Dataset records >>
# # # #
-- ==== Sys2Proof/Machine/Numerics.lean ====
section
/-! DEFINITION. The two configuration functions SINTURN and FEXP in their decided, correctly rounded
instances (rules R127, R128), the constants of rule R129 and the table NOTE_FREQ of rule R130. -/

namespace Sys2Proof.Machine

/-- The fixed-point one of the two functions: 160 fraction bits. -/
def fixOne : Nat := 2 ^ 160

/-- pi in fixed point, rounded down. -/
def fixPi : Nat := 0x3243F6A8885A308D313198A2E03707344A4093822

/-- The innermost `j` of the 28 nested factors of the exponential series
`1 + r/1 * (1 + r/2 * (1 + ...))`, in fixed point. -/
def expSeries (r : Nat) : Nat → Nat
  | 0 => fixOne
  | j + 1 => fixOne + r * expSeries r j / ((28 - j) * fixOne)

/-- The square in fixed point. -/
def fixSquare (t : Nat) : Nat := t * t / fixOne

/-- `t` squared `n` times. -/
def fixSquares (t : Nat) : Nat → Nat
  | 0 => t
  | n + 1 => fixSquare (fixSquares t n)

/-- `e^y` in fixed point, for `y` units of 2^-149 up to 104: the series at `y / 2^10`, which is exactly
`2 y` in fixed point, squared ten times. -/
def expFix (y : Nat) : Nat := fixSquares (expSeries (2 * y) 28) 10

/-- `FEXP` of rule R128: the binary32 value nearest `e^x` (log entry 3). Below -104 the value is nearest
+0; above 89 it is out of range. -/
def fexp (x : F32) : F32 :=
  if isNaN x then nanResult .exp x x
  else if fsign x then
    if isInf x || decide (104 * oneUnit < absUnits x) then 0
    else fpack false (roundMag (fixOne * oneUnit) (expFix (absUnits x)))
  else
    if isInf x || decide (89 * oneUnit < absUnits x) then fpack false infMag
    else fpack false (roundMag (expFix (absUnits x) * oneUnit) fixOne)

/-- The innermost `j` of the 24 nested factors of the sine series
`1 - a²/(2·3) * (1 - a²/(4·5) * (1 - ...))`, with `a2` the square, in fixed point. -/
def sinSeries (a2 : Nat) : Nat → Nat
  | 0 => fixOne
  | j + 1 => fixOne - a2 * sinSeries a2 j / ((2 * (24 - j)) * (2 * (24 - j) + 1) * fixOne)

/-- `sin a` in fixed point, for `a` from 0 to pi/2. -/
def sinFix (a : Nat) : Nat := min (a * sinSeries (fixSquare a) 24 / fixOne) fixOne

/-- The magnitude of the sine of `t` half turns out of `N`, `t ≤ N`, folded at the quarter turn. -/
def sinHalfTurnMag (t N : Nat) : Nat :=
  roundMag (sinFix (fixPi * min t (N - t) / N) * oneUnit) fixOne

/-- `SINTURN` of rule R127: the binary32 value nearest `sin(2 pi k / N)`, "and `+0` where the real sine is
exactly 0" (log entry 3). The second half of the turn is the first one negated. -/
def sinTurn (k N : Nat) : F32 :=
  if 2 * k < N then fpack false (sinHalfTurnMag (2 * k) N)
  else fpack (decide (2 * k ≠ N)) (sinHalfTurnMag (2 * k - N) N)

/-- `K_SAW` of rule R129, the square root of 3/2. -/
def kSaw : F32 := 0x3F9CC471

/-- `K_SQ` of rule R129, the square root of 1/2. -/
def kSq : F32 := 0x3F3504F3

/-- `C_095` of rule R129. -/
def c095 : F32 := 0x3F733333

/-- `C_3` of rule R129. -/
def c3 : F32 := 0x40400000

/-- `C_1` of rule R129. -/
def c1 : F32 := 0x3F800000

/-- `C_127` of rule R129. -/
def c127 : F32 := 0x42FE0000

/-- `F_MIN` of rule R129, 10 Hz. -/
def fMin : F32 := 0x41200000

/-- `F_MAX` of rule R129: `fdiv(u2f(FS), f32(2))`. -/
def fMax : F32 := fdiv (u2f Config.FS) (u2f 2)

/-- `EFFRATE[u]` of rule R129: `fdiv(u2f(FS), u2f(DS[u]))`. -/
def effRate (u : OscUnit) : F32 := fdiv (u2f Config.FS) (u2f (Config.DS u))

/-- The 128 patterns of `NOTE_FREQ`, rule R130. -/
def noteFreqTable : List Word :=
  [0x4102D013, 0x410A9760, 0x4112D517, 0x411B9041, 0x4124D054, 0x412E9D37, 0x4138FF49, 0x4143FF6A] ++
  [0x414FA700, 0x415C0000, 0x416914F6, 0x4176F110, 0x4182D013, 0x418A9760, 0x4192D517, 0x419B9041] ++
  [0x41A4D054, 0x41AE9D37, 0x41B8FF49, 0x41C3FF6A, 0x41CFA700, 0x41DC0000, 0x41E914F6, 0x41F6F110] ++
  [0x4202D013, 0x420A9760, 0x4212D517, 0x421B9041, 0x4224D054, 0x422E9D37, 0x4238FF49, 0x4243FF6A] ++
  [0x424FA700, 0x425C0000, 0x426914F6, 0x4276F110, 0x4282D013, 0x428A9760, 0x4292D517, 0x429B9041] ++
  [0x42A4D054, 0x42AE9D37, 0x42B8FF49, 0x42C3FF6A, 0x42CFA700, 0x42DC0000, 0x42E914F6, 0x42F6F110] ++
  [0x4302D013, 0x430A9760, 0x4312D517, 0x431B9041, 0x4324D054, 0x432E9D37, 0x4338FF49, 0x4343FF6A] ++
  [0x434FA700, 0x435C0000, 0x436914F6, 0x4376F110, 0x4382D013, 0x438A9760, 0x4392D517, 0x439B9041] ++
  [0x43A4D054, 0x43AE9D37, 0x43B8FF49, 0x43C3FF6A, 0x43CFA700, 0x43DC0000, 0x43E914F6, 0x43F6F110] ++
  [0x4402D013, 0x440A9760, 0x4412D517, 0x441B9041, 0x4424D054, 0x442E9D37, 0x4438FF49, 0x4443FF6A] ++
  [0x444FA700, 0x445C0000, 0x446914F6, 0x4476F110, 0x4482D013, 0x448A9760, 0x4492D517, 0x449B9041] ++
  [0x44A4D054, 0x44AE9D37, 0x44B8FF49, 0x44C3FF6A, 0x44CFA700, 0x44DC0000, 0x44E914F6, 0x44F6F110] ++
  [0x4502D013, 0x450A9760, 0x4512D517, 0x451B9041, 0x4524D054, 0x452E9D37, 0x4538FF49, 0x4543FF6A] ++
  [0x454FA700, 0x455C0000, 0x456914F6, 0x4576F110, 0x4582D013, 0x458A9760, 0x4592D517, 0x459B9041] ++
  [0x45A4D054, 0x45AE9D37, 0x45B8FF49, 0x45C3FF6A, 0x45CFA700, 0x45DC0000, 0x45E914F6, 0x45F6F110] ++
  [0x4602D013, 0x460A9760, 0x4612D517, 0x461B9041, 0x4624D054, 0x462E9D37, 0x4638FF49, 0x4643FF6A]

/-- `NOTE_FREQ[key]` of rule R130, for `key` 0 to 127. -/
def noteFreq (key : Nat) : F32 := noteFreqTable.getD key 0

end Sys2Proof.Machine
end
# # # #
Aim of the task >> Say, as a number only, how many lines of the data contain "exactly".

Answer section >> 2